Lincoln was assassinated a week after the Confederacy conceded in April 1865, and Douglass quickly became one of the most outspoken critics of Johnson. The nation’s foremost black leader drove home his views of the transition in two memorable speeches he delivered in Brooklyn.

In “The assassination and its lessons,” presented at the Brooklyn Academy of Music in late January 1866, Douglass waxed poetically about the fallen president, with whom he had met in the White House on two occasions (and spoken to on one other notable occasion). Abe, he recalled, was “a man who took life at the roughest, with brave hands grappled with it and conquered.”

Johnson, however, had retreated from the commitment to full black equality that Lincoln had begun to display late in the war. Among the worst of the new president’s many actions, for Douglass, was the appointment of former Confederate leaders as provisional governors of Southern states.

“What shall be said … [of a] man who wants to enfranchise our enemies and disfranchise our friends?” Douglass thus asked. The question answered itself.

Shortly after the BAM speech, Douglass led a delegation that met with Johnson at the White House, during which the president, unlike his predecessor, treated his black guests with condescension — and dismissed their call for full black voting rights. The New York Times, then a Republican Party organ, followed suit, arguing in an editorial that Douglass should be more “humble” and insisting, rather absurdly, that “no one has the welfare of the emancipated class more thoroughly at heart than President Johnson.”

Johnson’s actions quickly proved Douglass, not the Times, to be correct about the president’s character, as he vetoed both the Freedmen’s Bureau Bill and the Civil Rights Bill, two central pieces of Reconstruction legislation.

When Douglass returned to Brooklyn in December of 1866, his ire against Johnson’s betrayal of Lincoln’s legacy had by no means subsided. At Henry Ward Beecher’s Plymouth Church in Brooklyn Heights, the great orator delivered “Sources of danger to the Republic,” which he had debuted a few days earlier in Hoboken.

This time Douglass dispensed with the rhetorical devices and instead issued more direct fire. The biggest source of danger to the republic, he declared, was the power invested by our constitution in the executive branch — because when the White House fell into the wrong hands, the entire nation would suffer the consequences.

As Douglass explained what he viewed as design flaws in the Constitution — including too much power in the executive branch, a needless office of vice president and the veto power — it’s not hard to figure out the real target of his wrath.

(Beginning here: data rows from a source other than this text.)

-- ==== Sys2Proof/Config.lean ====
section
/-!
DEFINITION. The values the spec leaves open. Each is an opaque constant: nothing can be proved of its value, and a
claim holds whatever it is.
-/

namespace Sys2Proof.Config

/-- The free choices of order (log 7): where the spec gives no order among several ports, nodes or replies served in
one step, the n-th choice the machine makes is read here. -/
opaque choice : Nat → Nat

/-- The one-byte argument that a BREAK_SENT mark carries on the link when its duration in ms does not fit a byte
(R49 gives the argument as 1..2000, R199 gives it one byte; log 12). -/
opaque markArgument : Nat → Byte

/-- The two-byte occurrence count that a notice carries when the occurrences do not fit two bytes (R179 lets the count
rise without a limit, R198 gives it two bytes; log 33). -/
opaque occurrenceField : Nat → BitVec 16

end Sys2Proof.Config
end

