-- ==== Sys2Proof/Machine/LoaderCommands.lean ====
section
/-!
DEFINITION. The meanings of reset, load and save events (R191, R192, R194, R196) of the Settings Loader.
-/

namespace Sys2Proof.Machine

/-! ## The settings memory -/

/-- The 794 bytes of the settings memory. -/
def imageIn (m : List Host.Cell) : List Byte := Memory.readBlock eepromDefault m 0 imageSize

/-- Write bytes into the settings memory. -/
def writeEeprom (start : Nat) (bytes : List Byte) (x : Loader) : Loader :=
  { x with eeprom := Memory.write eepromDefault x.eeprom start bytes }

/-- R196, INVALIDATING: 0xFF, 0xFF over the signature. -/
def Loader.unsign (x : Loader) : Loader := writeEeprom 0 [0xFF#8, 0xFF#8] x

/-- R196, WRITING: every byte of the snapshot after the signature. -/
def Loader.writeBody (x : Loader) : Loader :=
  match x.snapshot with
  | some image => writeEeprom 2 (image.drop 2) x
  | none => x

/-- R196, SEALING: the signature. -/
def Loader.seal (x : Loader) : Loader := writeEeprom 0 signature x

/-! ## PART_RESET, RESET_RELEASE (R191) -/

/-- R196: the first `taken` bytes of the body, written in address order. -/
def Loader.writePart (taken : Nat) (x : Loader) : Loader :=
  match x.snapshot with
  | some image => writeEeprom 2 ((image.drop 2).take taken) x
  | none => x

/-- R196: what the settings memory holds when a reset or a failure cuts a save short: the signature is 0xFFFF in
INVALIDATING and WRITING (log 16); in WRITING the bytes that the memory had taken, in address order, and in SEALING the
signature's bytes that it had taken, are those of the snapshot (log 17). -/
def Loader.cutShort (taken : Nat) (x : Loader) : Loader :=
  match x.save with
  | .invalidating => x.unsign
  | .writing => x.unsign.writePart taken
  | .sealing => writeEeprom 0 (signature.take taken) x.unsign
  | .idle | .verifying => x

/-- R191: the loader after a save is over or abandoned. -/
def Loader.ended (x : Loader) : Loader := { x with save := .idle, snapshot := none, saveTag := none }

/-- R191: part reset: every block in its part-reset state; the settings memory and the outcome of the most recent load
stay (log 18), a save in progress is abandoned without a reply. -/
def partReset (taken : Nat) (s : State) : State :=
  { State.reset with
    pending := s.pending
    choices := s.choices
    loader := (s.loader.cutShort taken).ended }

/-- PART_RESET, R191. -/
def execPartReset (taken : Nat) (s : State) : Outcome := .next (partReset taken s)

/-- R191: the reset input is released and a load starts. -/
def releaseReset (s : State) : State := if s.phase = .inReset then { s with phase := .loading } else s

/-- RESET_RELEASE, R192. -/
def execResetRelease (s : State) : Outcome := .next (releaseReset s)

/-! ## LOAD_END (R192, R194) -/

/-- R192: the memory as a load finds it: an image put there by other means is what it then holds. -/
def findMemory (found : LoadRead) (x : Loader) : Loader :=
  match found.image with
  | some image => writeEeprom 0 image x
  | none => x

/-- R192: what the load comes to. -/
def judgeLoad (found : LoadRead) (x : Loader) : LoadOutcome := judgeRead found.bus (imageIn x.eeprom)

/-- R191: the loader's record after a load. -/
def Loader.loaded (o : LoadOutcome) (x : Loader) : Loader :=
  { x with result := o.result, cause := o.cause, poolDefaulted := o.defaulted }

/-- R194: the START notice. -/
def startNotice (o : LoadOutcome) : Notice := .start (loadResultCode o.result) (loadCauseCode o.cause) o.defaulted

/-- R194: the load ends: the settings come into force, the part runs, START is queued. -/
def endLoad (pins : BitVec 24) (found : LoadRead) (s : State) : State :=
  if s.phase = .loading then
    let x := findMemory found s.loader
    let o := judgeLoad found x
    ({ inForce o.settings pins s with phase := .running, loader := x.loaded o }).notify (startNotice o)
  else s

/-- LOAD_END, R194. -/
def execLoadEnd (pins : BitVec 24) (found : LoadRead) (s : State) : Outcome :=
  if found.image.all fun image => image.length == imageSize then .next (endLoad pins found s)
  else .fault .illFormedCommand

/-! ## The phases of a save (R196) -/

/-- R196: a phase of a save ends: nothing happens in any other phase (log 3). -/
def savePhaseEnds (now next : SaveState) (f : Loader → Loader) (s : State) : State :=
  s.modLoader fun x => if x.save = now then { f x with save := next } else x

/-- INVALIDATING_END, R196. -/
def execInvalidatingEnd (s : State) : Outcome :=
  .next (s.whenRunning (savePhaseEnds .invalidating .writing Loader.unsign))

/-- WRITING_END, R196. -/
def execWritingEnd (s : State) : Outcome := .next (s.whenRunning (savePhaseEnds .writing .sealing Loader.writeBody))

/-- SEALING_END, R196. -/
def execSealingEnd (s : State) : Outcome := .next (s.whenRunning (savePhaseEnds .sealing .verifying Loader.seal))

/-- R196: a save ends with a reply. -/
def endSave (r : Result) (details : List Byte) (s : State) : State :=
  match s.loader.saveTag with
  | some tag => (s.modLoader Loader.ended).reply tag 0x04#8 r details
  | none => s.modLoader Loader.ended

/-- R196: the details of SAVE_FAILED: the phase, coded as R191's save state (log 11), the address, and 0 for a
no-acknowledge or 1 for a mismatch. -/
def saveFailedDetails (phase : SaveState) (address : Nat) (mismatch : Bool) : List Byte :=
  be8 (saveStateCode phase) ++ be16 address ++ [flagByte mismatch]

/-- R196: a byte read back that differs because the memory itself holds it stays in the memory. -/
def Loader.damaged (d : ReadFault) (x : Loader) : Loader :=
  if d.inMemory then writeEeprom d.address [d.value] x else x

/-- R196: the byte that the read-back finds at an address: what the memory holds, or what a faulty read gives. -/
def readBack (fault : Option ReadFault) (m : List Host.Cell) (a : Nat) : Byte :=
  match fault with
  | some d => if a = d.address then d.value else Memory.read eepromDefault m a
  | none => Memory.read eepromDefault m a

/-- R196: the first address at which the read-back differs from the snapshot. -/
def firstDifference (image : List Byte) (m : List Host.Cell) (fault : Option ReadFault) : Option Nat :=
  (List.range imageSize).find? fun a => readBack fault m a != image.getD a eepromDefault

/-- R196: the read-back reaches the last byte or the first difference. -/
def verify (fault : Option ReadFault) (s : State) : State :=
  if s.loader.save = .verifying then
    let x := match fault with
      | some d => s.loader.damaged d
      | none => s.loader
    let t := s.modLoader fun _ => x
    match firstDifference (x.snapshot.getD []) x.eeprom fault with
    | none => endSave .done (be16 bodyLength) t
    | some a => endSave .saveFailed (saveFailedDetails .verifying a true) t
  else s

/-- VERIFYING_END, R196. -/
def execVerifyingEnd (difference : Option ReadFault) (s : State) : Outcome :=
  match difference with
  | some d =>
    if d.address < imageSize then .next (s.whenRunning (verify (some d))) else .fault .illFormedCommand
  | none => .next (s.whenRunning (verify none))

/-- The memory addresses that no run of writes crosses a multiple of (R196). -/
def runSize : Nat := 32

/-- R196: how many bytes of a phase's writes the memory had taken at a no-acknowledge: in WRITING those of the runs before
the one that failed, which lies between two multiples of 32, and of that run as many as `taken` leaves (log 17). -/
def takenAt (save : SaveState) (address taken : Nat) : Nat :=
  match save with
  | .writing =>
    clamp (runSize * (address / runSize) - 2) (runSize * (address / runSize + 1) - 2) taken
  | .idle | .invalidating | .sealing | .verifying => taken

/-- R196: a no-acknowledge ends a save in the phase where it happened. -/
def saveFails (address taken : Nat) (s : State) : State :=
  if s.loader.save = .idle then s
  else
    endSave .saveFailed (saveFailedDetails s.loader.save address false)
      (s.modLoader (Loader.cutShort (takenAt s.loader.save address taken)))

/-- SAVE_NO_ACK, R196. -/
def execSaveNoAck (address taken : Nat) (s : State) : Outcome :=
  if address < imageSize then .next (s.whenRunning (saveFails address taken)) else .fault .illFormedCommand

end Sys2Proof.Machine
end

After ticking off the names of presidents despised by abolitionists — Franklin Pierce, Millard Fillmore and James Buchanan — Douglass then singled out “the vilest of the vile, the basest of the base, the most execrable of the execrable — he who shall be nameless.”

It didn’t take long for Douglass to utter that name, however. “We are under great obligations to Andrew Johnson,” he said, “for disclosing to us the unwisdom” of excessive executive power.

Just over 150 years later, we can thank Douglass for a truly “amazing job” of speaking to the future.